4.3.4 Achieving a tight fit by bracing | |||||||||||||||||||||||||||||||||||||||||||||||||||||||||||||||||||||||||||||||||||||||||||||||||
Bracing elements made of wood are a tried and tested method of load securing when packing containers. Squared lumber, battens and other elements are fitted in in such a way that spaces within the load are bridged. Bracing between the cargo and the container, and between the items of cargo are both commonly used methods. The latter is the more cost-effective solution since the required securing forces are generally lower. Wooden bracing elements used to fill in gaps or empty spaces can often be made quickly and simply. Occasionally, however, they are feats of craftsmanship that require a great deal of experience and ability.

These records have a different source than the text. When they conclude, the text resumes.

-- ==== Sys2Proof/Laws/State.lean ====
section
/-! SUPPORT. What each named update of the state leaves in each field. -/

namespace Sys2Proof.Machine
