-- ==== Sys2Proof/Laws/PerInstr.lean ====
section
/-! SUPPORT. The round trip of the encoding, instruction by instruction: what a well-formed instruction's word decodes to. -/

namespace Sys2Proof.Laws.RoundTrip

/-- The word of a well-formed instruction decodes to the instruction, every operand included. An event has no word. -/
def Statement (i : Instr) : Prop := i.isWord = true → WellFormed i → decode (encode i) = .ok i

/-- An instruction that has no word. -/
theorem noWord {i : Instr} (h : encode i = 0) : Statement i := fun hw => by simp [Instr.isWord, h] at hw

/-- OP of a form that allows one value. -/
theorem opOf {s : RegSpec} {f : RegF} {e : Bool} {k : Nat} (h : (regOk s f && e) = true) (hs : s.ops = [k]) :
    f.op.toNat = k := by
  have h1 := regOk_op ((Bool.and_eq_true _ _).mp h).1
  rw [hs] at h1
  simpa using h1

theorem raw_br01 (f : BrF) : rawFull (encBr 0x01 f) = some (.bra f) := by
  have hm : bitsOf (encBr 0x01 f) 56 7 = 0x01 := full_major ..
  unfold rawFull
  rw [hm]
  exact congrArg (fun x => some (Instr.bra x)) (br_read _ f)
theorem raw_br03 (f : BrF) : rawFull (encBr 0x03 f) = some (.call f) := by
  have hm : bitsOf (encBr 0x03 f) 56 7 = 0x03 := full_major ..
  unfold rawFull
  rw [hm]
  exact congrArg (fun x => some (Instr.call x)) (br_read _ f)
theorem raw_tgt02 (f : TgtF) : rawFull (encTgt 0x02 f) = some (.brx f) := by
  have hm : bitsOf (encTgt 0x02 f) 56 7 = 0x02 := full_major ..
  unfold rawFull
  rw [hm]
  exact congrArg (fun x => some (Instr.brx x)) (tgt_read _ f)
theorem raw_tgt04 (f : TgtF) : rawFull (encTgt 0x04 f) = some (.ret f) := by
  have hm : bitsOf (encTgt 0x04 f) 56 7 = 0x04 := full_major ..
  unfold rawFull
  rw [hm]
  exact congrArg (fun x => some (Instr.ret x)) (tgt_read _ f)
theorem raw_plain05 (g : Guard) : rawFull (encPlain 0x05 g) = some (.exit g) := by
  have hm : bitsOf (encPlain 0x05 g) 56 7 = 0x05 := full_major ..
  unfold rawFull
  rw [hm]
  exact congrArg (fun x => some (Instr.exit x)) (guard_read _ g)
theorem raw_plain06 (g : Guard) : rawFull (encPlain 0x06 g) = some (.yield g) := by
  have hm : bitsOf (encPlain 0x06 g) 56 7 = 0x06 := full_major ..
  unfold rawFull
  rw [hm]
  exact congrArg (fun x => some (Instr.yield x)) (guard_read _ g)
theorem raw_plain07 (g : Guard) : rawFull (encPlain 0x07 g) = some (.nop g) := by
  have hm : bitsOf (encPlain 0x07 g) 56 7 = 0x07 := full_major ..
  unfold rawFull
  rw [hm]
  exact congrArg (fun x => some (Instr.nop x)) (guard_read _ g)
theorem raw_code08 (f : CodeF) : rawFull (encCode 0x08 f) = some (.bpt f) := by
  have hm : bitsOf (encCode 0x08 f) 56 7 = 0x08 := full_major ..
  unfold rawFull
  rw [hm]
  exact congrArg (fun x => some (Instr.bpt x)) (code_read _ f)
theorem raw_code09 (f : CodeF) : rawFull (encCode 0x09 f) = some (.trap f) := by
  have hm : bitsOf (encCode 0x09 f) 56 7 = 0x09 := full_major ..
  unfold rawFull
  rw [hm]
  exact congrArg (fun x => some (Instr.trap x)) (code_read _ f)
theorem raw_wide59 (f : WideF) : rawFull (encWide 0x59 f) = some (.movi f) := by
  have hm : bitsOf (encWide 0x59 f) 56 7 = 0x59 := full_major ..
  unfold rawFull
  rw [hm]
  exact congrArg (fun x => some (Instr.movi x)) (wide_read _ f)
theorem raw_wide5A (f : WideF) : rawFull (encWide 0x5A f) = some (.movh f) := by
  have hm : bitsOf (encWide 0x5A f) 56 7 = 0x5A := full_major ..
  unfold rawFull
  rw [hm]
  exact congrArg (fun x => some (Instr.movh x)) (wide_read _ f)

The important issue when bracing is that the forces must be transferred to the load-bearing components of the cargo transport unit or the packaged items that surround the gap. From a technical point of view, the bracing elements in both examples are equally well made. Horizontal elements are nailed onto vertical elements. The bracing elements are formed by the wooden beams that are cut to fit and placed transversely on top. The majority of this work can be done in advance outside the CTU. Only the bracing must be put in place inside the container. The advantage of the method shown on the right is that the bracing elements are placed level with the strongest parts of the cases, namely the top and the bottom. This form of bracing (see the next figure) assumes that the packages either side of the gap are of almost identical height. Two transverse lengths of squared lumber are placed on the floor at the bottom of the space (a); depending on the forces that can be expected, at least two or more pieces of lumber are cut to fit and placed horizontally (b). Outside the transport unit, boards are prepared (c) which can then be nailed to the fitted lumber beams (d). This prepared bracing element is then lowered into place from above. All elements are stapled in place to prevent them from moving or are cross-braced with wooden boards.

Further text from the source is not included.